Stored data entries
/-- A CANCEL ends with OK and its outcome: 0 where its target is not found, has ended or is stopping already; 1 where
the target had not begun, which then ends with CANCELLED and zero words; 3 for FW_COMMIT, TENANT_RESET, a release
under way, a running erase or relocation and an install's directory slot; a running command is stopped, with outcome 2
when some of its work had run and 1 otherwise, a running program after its code word. A TENANT_RESET ends every
earlier command of its target and closes its slots; when all have ended it gives back bindings and ways, sets the
latency tolerance to no limit and ends with OK, and until then its step comes again, as it does while an earlier reset
of the target goes on; one that names another function than its VF's, or none that exists, gets BAD_PARAM. PEER_QUERY
ends with the chip's word and its epoch. SENSOR_CALIBRATE reads the voltage once for each selected sensor and ends
with the mask, or with NO_RESOURCE on a bus fault. A bad parameter ends each with BAD_PARAM. (R103, R419, R422, R427,
R428, R444, R445, R446, R467, R468, 15_command_reference.md) -/
def Obligations.CancelAndTenantReset : Prop :=
  ∀ (s : State) (t : Ticket) (c : Cmd),
    (s.Waits t.val 0x16 c → Entry.paramsOk c.entry = true →
      (s.cancelTarget c = none → exec (.cancel t) s = .next (s.endCmd t.val St.ok 0 0))
      ∧ (∀ u d, s.cancelTarget c = some (u, d) →
          (d.phase = .ended → exec (.cancel t) s = .next (s.endCmd t.val St.ok 0 0))
          ∧ ((d.phase = .ready ∨ d.phase = .held) → Entry.opcode d.entry ≠ 0x60 → Entry.opcode d.entry ≠ 0x53 →
              exec (.cancel t) s = .next ((s.endCmd u St.cancelled 0 0).endCmd t.val St.ok 1 0))
          ∧ (Entry.opcode d.entry = 0x53 ∨ (Entry.opcode d.entry = 0x60 ∧ d.phase ≠ .busy) → d.phase ≠ .ended →
              exec (.cancel t) s = .next (s.endCmd t.val St.ok 3 0))
          ∧ (d.phase = .busy → Entry.opcode d.entry ≠ 0x53 →
              (∀ x, s.run? u = some x → x.stop = none →
                exec (.cancel t) s = .next ((s.stopRun u { status := St.cancelled }).endCmd t.val St.ok (if x.hasWorked then 2 else 1) 0))
              ∧ (∀ x, s.run? u = some x → x.stop ≠ none → exec (.cancel t) s = .next (s.endCmd t.val St.ok 0 0))
              ∧ (∀ p, s.run? u = none → Table.find s.nvm.plans u = some p →
                (∀ o, s.nvm.runningOf u = some o → o.uncancellable (Entry.opcode d.entry == 0x10) = true →
                  exec (.cancel t) s = .next (s.endCmd t.val St.ok 3 0))
                ∧ (∀ o, s.nvm.runningOf u = some o → o.uncancellable (Entry.opcode d.entry == 0x10) = false →
                  exec (.cancel t) s = .next ((s.stopOp u St.cancelled).endCmd t.val St.ok 2 0))
                ∧ (s.nvm.runningOf u = none → Entry.opcode d.entry ≠ 0x10 → exec (.cancel t) s
                  = .next ((s.finishPlan u St.cancelled 0).endCmd t.val St.ok (if (s.nvm.plan u).begun then 2 else 1) 0)))
              ∧ (s.run? u = none → Table.find s.nvm.plans u = none →
                (Entry.opcode d.entry = 0x12 → bitOf (Entry.dw d.entry 2) 31 = true → exec (.cancel t) s = .next (s.endCmd t.val St.ok 3 0))
                ∧ (d.isRelease = false → s.bindingOf u = none →
                  exec (.cancel t) s = .next (((s.dropCloser u).endCmd u St.cancelled 0 0).endCmd t.val St.ok 2 0))
                ∧ (∀ k, d.isRelease = false → s.bindingOf u = some k →
                  exec (.cancel t) s = .next ((s.bindFails k St.cancelled).endCmd t.val St.ok 2 0))))))
    ∧ (∀ f a, f = bitsOf (Entry.dw c.entry 2) 5 0 → s.Waits t.val 0x60 c →
        ((c.fn ≠ 0 ∧ f ≠ c.fn) ∨ s.fnExists f = false → exec (.tenantReset t) s = .next (s.endCmd t.val St.badParam 0 0))
        ∧ (Entry.paramsOk c.entry = true → c.fn = 0 ∨ f = c.fn → s.fnExists f = true →
            (s.resetBefore c = true → exec (.tenantReset t) s = .next s)
            ∧ (s.resetBefore c = false → a = ((s.earlier f c.order).foldl State.abortCmd s).closeSlots f →
              (a.earlier f c.order = [] → exec (.tenantReset t) s = .next ((a.freeTenant f).endResets t.val f).retarget)
              ∧ (a.earlier f c.order ≠ [] → exec (.tenantReset t) s = .next a))))
    ∧ (∀ f, (s.freeTenant f).tenants.waysOf f = [] ∧ ((s.freeTenant f).fnSt f).tol = 0xFFFFFFFF)
    ∧ (s.Waits t.val 0x61 c → Entry.paramsOk c.entry = true →
        exec (.peerQuery t) s = .next (s.endCmd t.val St.ok (s.peerWord (bitsOf (Entry.dw c.entry 2) 1 0))
          (if bitsOf (Entry.dw c.entry 2) 1 0 = s.self then s.life.epoch else (s.peer (bitsOf (Entry.dw c.entry 2) 1 0)).epoch)))
    ∧ (∀ d : BitVec 8, s.Waits t.val 0x62 c → Entry.paramsOk c.entry = true →
        (s.pace.busFault = true → exec (.sensorCalibrate t d) s = .next (s.endCmd t.val St.noResource 0 0))
        ∧ (s.pace.busFault = false → ∃ u : State, exec (.sensorCalibrate t d) s = .next (u.endCmd t.val St.ok
              (BitVec.ofNat 32 (bitsOf (Entry.dw c.entry 2) 7 0)) (if bitsOf (Entry.dw c.entry 2) 7 0 = 0 then 0 else d.setWidth 32))
            ∧ u = { s with
              out := s.out ++ List.replicate ((List.range 8).countP fun i => bitsOf (Entry.dw c.entry 2) 7 0 / 2 ^ i % 2 == 1) (.avs 1 0)
              fresh := u.fresh
              pace := { s.pace with readMv := u.pace.readMv, settled := u.pace.settled, droopRef := u.pace.droopRef } }))
    ∧ (∀ d : BitVec 8, Entry.paramsOk c.entry = false →
        (s.Waits t.val 0x16 c → exec (.cancel t) s = .next (s.endCmd t.val St.badParam 0 0))
        ∧ (s.Waits t.val 0x60 c → exec (.tenantReset t) s = .next (s.endCmd t.val St.badParam 0 0))
        ∧ (s.Waits t.val 0x61 c → exec (.peerQuery t) s = .next (s.endCmd t.val St.badParam 0 0))
        ∧ (s.Waits t.val 0x62 c → exec (.sensorCalibrate t d) s = .next (s.endCmd t.val St.badParam 0 0)))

YOUR GOAL
Scan the records for the word "peerQuery". Copy each line where it turns up.

PROBLEM SOLUTION
        exec (.peerQuery t) s = .next (s.endCmd t.val St.ok (s.peerWord (bitsOf (Entry.dw c.entry 2) 1 0))
        ∧ (s.Waits t.val 0x61 c → exec (.peerQuery t) s = .next (s.endCmd t.val St.badParam 0 0))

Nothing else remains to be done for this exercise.